# Greetings from Austria!



## RedForest (Jan 23, 2009)

Hello my beloved co-forum users! 

On this point I want tell you something about me, read it if you want, or dont - if not 
First of all: My english is not the best, but I hope you guys will anyhow understand me. (and surly i hope my english will get better and better... )

I am from austria, thats the little country in the centre of europe with huge mountains.. 
so, my native language is german.
..and I guess you all are from america/australia, right?
But nevermind, I hope we will have a nice time here in the forum.. 
(btw it really sucks that in our society typology and the whole MBTI- stuff is very rare, i just heared of it couse of the internet (english(american) websites)) (uff, lots of brackets )

Ahh, and I am INFP, had at the test nearly evrything at 85%.. and i can say that i nearly agree to the most of the INFP characterizes (AND, i can say that im a real uncommon person in real life (or maybe the internet 2 ^^), in comparison to most others..)

uhmmm.... and very important for me is music, I nearly listen ALWAYS music, i have the possibility to.
And I listen mostly to metal (especially scandinavian one ), but rock too, of course.
In the whole more depressive than good-temper music, but basically the music just should be deep and very emotional (same the lyrics!). Ahhh, I just love such music 
..but thats another topic.

That was a lot for the beginning. Hope i didnt scare you 2 much..


----------



## Trope (Oct 18, 2008)

Ah, no worries. Your english is far from the worst here. It's entirely readable. 

As for where we're all from, there's a thread about that somewhere. We're actually a pretty diverse bunch.

edited to add: http://personalitycafe.com/general-chat/356-country-origin.html

and welcome!


----------



## gOpheR (Jan 19, 2009)

you skandanavian metal lovers are alright.
As far as being Austrian, that's forgivable, To have a town named Fucking totally outweighs being the setting of The Sound of Music...

Welcome!


----------



## Nightriser (Nov 8, 2008)

Hello and welcome. Lykos and mcgooglian might try to take some chomps out of you, but they mean it most affectionately and cordially, of course.


----------



## Shai Gar (Jan 4, 2009)

mmm more INFP meat


----------



## Happy (Oct 10, 2008)

Greetings Numi! Welcome to personality cafe! Thank you very much for joining our humble little forum! We hope you have a wonderful time with us!:happy:


----------



## Aurora Fire (Oct 13, 2008)

Hello there!


----------



## DayLightSun (Oct 30, 2008)

HI Numi, hope you have fun on the forums.


----------



## Zaria (Jan 11, 2009)

Gruess dich, Numi! Welcome to Personality Cafe! :happy:


----------



## RedForest (Jan 23, 2009)

thx for the sweet welcome 

@gOpher: xD 
didnt know we have a town called fucking.... thats just awesome ^^
but I didnt get your whole post: are you pro, or contra scandinavian metal? 

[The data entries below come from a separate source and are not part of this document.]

-- ==== Sys2Proof/Machine/Fields.lean ====
section
/-! DEFINITION. The register fields by their names in the spec: REGISTER_FIELD, with the tile `t` or pod `p`, the unit
`u` and the index `n` that the register takes. -/

namespace Sys2Proof.Machine.Reg
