-- ==== Sys2Proof/Machine/Counts.lean ====
section
/-! DEFINITION. The per-step sums that the dictionary reads, gathered at each close (R312, R355, R396, R586, R717). -/

namespace Sys2Proof.Machine

namespace State

/-- A sum over the tiles. -/
def overTiles (f : Nat → Nat) : Nat := ((List.range 1152).map f).sum

/-- A sum over the stream engines. -/
def overEngines (f : Nat → Nat) : Nat := ((List.range 16).map f).sum

/-- The objects that give a count of the last step, with the count since the start that each reads. -/
def stepSums (s : State) : List (Nat × Nat × Nat) :=
  [(0x2801, 1, overTiles fun t => s.get64 (Reg.EVM_DEFL_LO t)),
   (0x2801, 2, overTiles fun t => s.get (Reg.EVM_DROP_LATE_COUNT t) + s.get (Reg.EVM_DROP_TAG_COUNT t)),
   (0x2801, 3, overTiles fun t => s.get (Reg.EVM_DROP_FENCE_COUNT t)),
   (0x2801, 4, overTiles fun t => s.get (Reg.EVM_DROP_SPILL_COUNT t)),
   (0x2801, 5, overTiles fun t => s.get (Reg.EVM_DROP_UNDELIV_COUNT t)),
   (0x2801, 6, overTiles fun t => s.get (Reg.EVM_STORM_COUNT t)),
   (0x2801, 7, overTiles fun t => s.get (Reg.EVM_CRC_ERR_COUNT t)),
   (0x2802, 3, overEngines fun q => s.get (Reg.STR_NULL_COUNT q)),
   (0x2802, 4, overEngines fun q => s.get (Reg.STR_FAILED_COUNT q)),
   (0x2802, 5, overTiles fun t => s.get (Reg.SCM_ECC_CORR_COUNT t)),
   (0x2802, 6, overTiles fun t => s.get (Reg.SCM_ECC_UNCORR_COUNT t)),
   (0x2900, 1, overTiles fun t => s.get64 (Reg.Q_TX_LO t)),
   (0x2900, 2, overTiles fun t => s.get (Reg.Q_NO_CREDIT_COUNT t)),
   (0x2900, 3, overTiles fun t =>
      s.get (Reg.Q_DROP_STALE_COUNT t) + s.get (Reg.Q_DROP_CLOSED_COUNT t) + s.get (Reg.Q_DROP_FOREIGN_COUNT t)),
   (0x2901, 1, s.fault.reports),
   (0x2901, 2, overTiles fun t => s.get (Reg.SYNC_FLT_STAT_SUPP t))]

/-- The sums of the step that closes; at level OFF they read 0. A counter that was cleared since counts from 0. -/
def gather (s : State) : State :=
  s.stepSums.foldl (fun s x =>
    let key := ObjMap.key x.1 x.2.1
    let old := s.totals.at key
    let s := s.setObj x.1 x.2.1 (if s.get Reg.DBG_STATUS_LEVEL = 0 then 0 else if old ≤ x.2.2 then x.2.2 - old else x.2.2)
    { s with totals := s.totals.put key x.2.2 }) s

/-- The counter record that DRAM holds of a logical ID for step `e`, as its tile and the counters 0 to 8, where HEAD and TAIL
agree with each other and with the step (R718, R719). -/
def obsRecord (s : State) (l e : Nat) : Option (List Nat) :=
  let a := s.get64 Reg.DBG_OBS_BASE_LO + 128 * l
  if s.dramMapped a 128 ∧ s.rdLe a 8 = e ∧ s.rdLe (a + 0x7C) 4 = e % 2 ^ 32 then
    some (s.rdLe (a + 0x78) 2 :: (List.range 9).map fun n => s.rdLe (a + 8 + 8 * n) 8)
  else none

/-- What a record adds to the sums: its counters less those of the ID's last valid record; the first one, and that of an ID
that has moved to another tile since, adds nothing (R721, R737). -/
def recordGain (old new : List Nat) : List Nat :=
  if old.head? ≠ new.head? then List.replicate 9 0
  else (old.tail.zip new.tail).map fun x => (x.2 + 2 ^ 64 - x.1) % 2 ^ 64

/-- At level OFF 0x2B01 reads 0; else firmware forms it, when a gather period ends with the close of step `t`, from the records
that the copies of that period have brought (R346, R717, R719, R721). -/
def gatherRecords (s : State) (t : Nat) : State :=
  let k := max 1 (s.get Reg.DBG_CTRL_GATHER)
  let show_ := fun (s : State) (v : List Nat) =>
    (List.range 9).foldl (fun s n => s.setObj 0x2B01 (n + 1) (v.getD n 0 % 2 ^ 64)) s
  if s.get Reg.DBG_STATUS_LEVEL = 0 then show_ s []
  else if t < k ∨ (t - s.loadStep) % k ≠ k - 1 then s
  else
    let found := (List.range 1024).filterMap fun l =>
      if (s.mgrLtt l).any fun x => !s.fault.retired.contains x then (s.obsRecord l (t - k)).map fun r => (l, r) else none
    let sums := found.foldl (fun v x => v.zipWith (· + ·) (recordGain (s.records.at x.1) x.2)) (List.replicate 9 0)
    show_ { s with records := found.foldl (fun m x => m.put x.1 x.2) s.records } sums

end State

end Sys2Proof.Machine
end

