/-- RAIL_POWER_GOOD_FALL: the next rail is switched off 0.2 ms later (R634). -/
def pgFall (s : State) (rail : Nat) : State :=
  match s.power.off with
  | r :: l =>
    if r ≠ rail then s
    else
      let s := (s.put (Reg.PWR_RAIL_STAT_PG r) 0).onPower fun p => { p with off := l }
      match l, s.power.goal with
      | [], some (old, new) => s.stateEnter old new
      | [], none => s
      | _, _ => (s.reach (s.now + 40000)).fallNext
  | [] => s

/-- The rails that the device's state keeps on (R625). -/
def keptRails (s : State) : List Nat :=
  match s.get Reg.PWR_STATUS_STATE with
  | 0 => [0, 1, 2, 3, 4, 5, 6]
  | 1 => [0, 1, 2, 3, 4, 5, 6]
  | 2 => [2, 3, 4, 5, 6]
  | _ => []

/-- RAIL_PG_LOSS (R635). -/
def pgLoss (s : State) (rail : Nat) : State :=
  if rail ∈ s.keptRails ∧ rail ∉ s.power.off then (s.put (Reg.PWR_RAIL_STAT_PG rail) 0).tripOff 2 rail else s

/-- A step of a power-state change is faulted: the device stays in the state it was leaving, and the rails it had switched
off are enabled again (R630). -/
def stateFault (s : State) : State :=
  match s.power.goal with
  | none => s
  | some (old, new) =>
    let s := (s.put Reg.PWR_STATUS_STATE old).put Reg.PWR_STATUS_FAULT 1
    let s := s.onPower fun p => { p with
      goal := none, off := [], enabled := p.enabled ++ (s.keptRails.filter fun r => r ∉ p.enabled) }
    s.log .pwr 0 0x1102 srcManager old new

/-- PMB_TRANSACTION_DONE: acknowledged with good PEC, or not; a third failure ends the request (R630, R633). -/
def pmbDone (s : State) (ok : Bool) (data : Nat) : State :=
  match s.power.pmb with
  | [] => s
  | r :: rest =>
    if !ok && r.tries < 2 then s.onPower fun p => { p with pmb := { r with tries := r.tries + 1 } :: rest }
    else
      let s := s.onPower fun p => { p with pmb := rest }
      if r.place = 4 then
        let s := if ok && !r.write then s.put Reg.PWR_PMB_DATA_DATA data else s
        (s.put Reg.PWR_PMB_RESULT_STATUS (if ok then Status.ok.code else Status.accessError.code)).put Reg.PWR_PMB_RESULT_VALID 1
      else if r.code = pmbVout then
        match s.rampOf r.rail with
        | some x =>
          if x.target ≠ r.data then s
          else if ok then
            (s.put (Reg.PWR_RAIL_SET_MV r.rail) r.data).onPower fun p => { p with
              ramps := p.ramps.map fun y => if y.rail = r.rail then { y with written := some s.now } else y }
          else s.rampFault x
        | none => s
      else if r.code = pmbOperation && !ok then s.stateFault
      else s

/-! The governor (R639). -/

/-- The package power limit in effect, in W (R615, R639). -/
def powerLimit (s : State) : Nat :=
  let w := s.get Reg.PWR_GOV_LIMIT_W
  if w = 0 then s.obj 0x2001 4 else min w (s.obj 0x2001 4)

/-- GOVERNOR_INTERVAL: the estimate of one interval in 0.1 W, and the dense issue cycles withheld in it (R639). -/
def governor (s : State) (power withheld : Nat) : State :=
  let s := s.reach (s.power.ranAt + 2000)
  let s := s.onPower fun p => { p with
    loads := ((power + p.bias).toNat :: p.loads).take 100, ticks := p.ticks + 1, withheld := p.withheld + withheld,
    ranAt := s.now }
  let avg := s.power.loads.sum / max 1 s.power.loads.length
  let l := 10 * s.powerLimit
  let allow := s.get Reg.PWR_GOV_STAT_ALLOW
  let s := (s.put Reg.PWR_PKG_POWER_DW (min 65535 avg)).put Reg.PWR_GOV_STAT_LIMIT s.powerLimit
  if l < avg then
    let s := s.put Reg.PWR_GOV_STAT_ALLOW (max 1 (allow - 1))
    if allow = 64 ∧ (s.power.warned = 0 ∨ s.power.warned - 1 + 200000000 ≤ s.now) then
      (s.onPower fun p => { p with warned := s.now + 1 }).log .pwr 0 0x1301 srcManager
    else s
  else if s.power.ticks % 10 = 0 ∧ 100 * avg < 97 * l then s.put Reg.PWR_GOV_STAT_ALLOW (min 64 (allow + 1))
  else s
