/-- Every tree that a dead link or a hole breaks is rebuilt; a branch that finds no path stays as it is (R689). -/
def treesRebuild (s : State) : State :=
  if !s.fault.rebuild then s
  else
    let keys := s.mesh.mcast.map (·.1)
    let s := keys.foldl (fun s k => if s.mcDead (k / 4096) (k % 4096) then
      (s.branchRebuild (k % 4096) (k / 4096)).getD s else s) s
    s.onFault fun f => { f with rebuild := false }

/-- The groups that a context of a tile emits, and the axons of each as first and last (R137). -/
def emitted (s : State) (t c : Nat) : List (Nat × Nat × Nat) :=
  let n := s.get (Reg.POP_RANGE_COUNT t c)
  let sh := s.get (Reg.POP_CTRL_MC_SHIFT t c)
  if s.flag (Reg.POP_CTRL_EN t c) && s.flag (Reg.POP_CTRL_OUT_EN t c) && decide (0 < n) then
    (List.range ((n - 1) / 2 ^ sh + 1)).map fun i =>
      let a := s.get (Reg.POP_AXON_AXON_BASE t c)
      ((s.get (Reg.POP_MCAST_MC_BASE t c) + i) % 4096, a + i * 2 ^ sh, a + min n ((i + 1) * 2 ^ sh) - 1)
  else []

/-- The routers at which a tree of the group is rooted. -/
def mcRoots (s : State) (g : Nat) : List Nat :=
  (List.range 1152).filter fun r => s.mcAt r g != 0 && (s.mcParent r g).isNone

/-- The trees whose records fall in a source range: those of tiles' contexts, and those of stream contexts, which are
rooted at the west edge (R703). -/
def sources (s : State) (base count : Nat) : List (Nat × Nat) :=
  let hit := fun (x : Nat × Nat × Nat) => x.2.1 < base + count && base ≤ x.2.2
  let tiles := s.logicalTiles.flatMap fun t =>
    (List.range 32).flatMap fun c => ((s.emitted t c).filter hit).map fun x => (x.1, t)
  let hub := (List.range 64).flatMap fun n =>
    let sh := s.get (Reg.SEN_CTX_MCAST_MC_SHIFT n)
    let a := s.get (Reg.SEN_CTX_AXON_AXON_BASE n)
    if s.flag (Reg.SEN_CTX_CTRL_EN n) then
      let groups := (List.range 4096).filter fun i => hit (i, a + i * 2 ^ sh, a + (i + 1) * 2 ^ sh - 1)
      groups.flatMap fun i =>
        let g := (s.get (Reg.SEN_CTX_MCAST_MC_BASE n) + i) % 4096
        ((s.mcRoots g).filter fun r => colOf r = 0).map fun r => (g, r)
    else []
  (tiles ++ hub).eraseDups

/-- A tree is re-rooted at the spare's router, by a path that enters the old root through a port outside its PRI (R703). -/
def reRootVia (s : State) (g old new : Nat) (xFirst : Bool) : Option State :=
  let hops := path xFirst old 70 new
  match hops.getLast? with
  | none => some s
  | some (_, p) =>
    if hops.any fun h => !s.linkUp h.1 h.2 then none
    else if hops.any fun h => s.mcAt h.1 g != 0 then none
    else if bits (s.mcPri old g) (facing p) 1 = 1 then none
    else some ((hops.foldl (fun s h => s.mcPort h.1 g h.2 true) s).mcRecount g new)

/-- Re-root X first, and Y first where that meets a conflict. -/
def reRoot (s : State) (g old new : Nat) : Option State := (s.reRootVia g old new true).or (s.reRootVia g old new false)

/-! The remap (R699, R702, R703). -/

/-- The spares of a pod in ascending pod-local index (R699). -/
def podSpares (s : State) (p : Nat) : List Nat := ((List.range 16).map (podTile p)).filter s.isSpare

/-- A spare's number within its pod. -/
def spareIndex (s : State) (t : Nat) : Nat := (s.podSpares (podOf t)).idxOf t

/-- The standby region of a spare (R699). -/
def standbyAt (s : State) (t i : Nat) : Nat := podBase (podOf t) + s.get Reg.FLT_SB_OFF_OFFSET + i * s.get Reg.FLT_SB_LEN_BYTES

/-- A spare qualifies (R699): not retired, its part of the region unused, and no seam between it and the failed tile while
the halves are split. -/
def qualifies (s : State) (tile t : Nat) : Bool :=
  s.isSpare t && !s.fault.retired.contains t && !s.isHole t && !s.fault.standbyUsed.contains t &&
    (!s.split || halfOf t = halfOf tile)

/-- The distance of two tiles' pods (R702). -/
def podDistance (a b : Nat) : Nat :=
  ((colOf a / 4 : Int) - (colOf b / 4 : Int)).natAbs + ((rowOf a / 4 : Int) - (rowOf b / 4 : Int)).natAbs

@Trope: thx for the link, and thx for your encouragement (concerning my english) 

@rest: thx for the greetings 


And I am really frequently using my dictionary... ^^


----------



## gOpheR (Jan 19, 2009)

Numi said:


> @gOpher: xD
> didnt know we have a town called fucking.... thats just awesome ^^
> but I didnt get your whole post: are you pro, or contra scandinavian metal?


I'm neither pro or con the music itself, the people who enjoy it have been interesting to me tho.


----------



## εmptε (Nov 20, 2008)

*Hello, and Welcome to the forum.*


----------



## Shai Gar (Jan 4, 2009)

Numi said:


> thx for the sweet welcome
> 
> @gOpher: xD
> didnt know we have a town called fucking.... thats just awesome ^^
> ...


It's FUCKING AUSTRIA


----------



## CJay3113 (Dec 31, 2008)

Guten Tag! Wie geht es Ihnen? I don't know a lot, lol.


----------



## Dr. Metallic (Nov 15, 2008)

Greetings, Numi. Nice to see you here.
Can you recommend some Scandinavian Metal artists for me?


----------



## RedForest (Jan 23, 2009)

hey! 

@CJay3113: Hallöchen! Danke, mir gehts gut! 

@JoeMetallic: uhmm, strongly depends on your music taste. But of course: Opeth, In Flames or Apocalyptica are some great names. (or Nightwish, Hammerfall, uff. nearly evrything comes from scandinavia )

but if you like progressive stuff: Pain of Salvation could be yours. I really love that music.. 
A really nice song: The Perfect Element (would had post a link to youtube, but cant )

Not their best, of course. but really nice, and very epic.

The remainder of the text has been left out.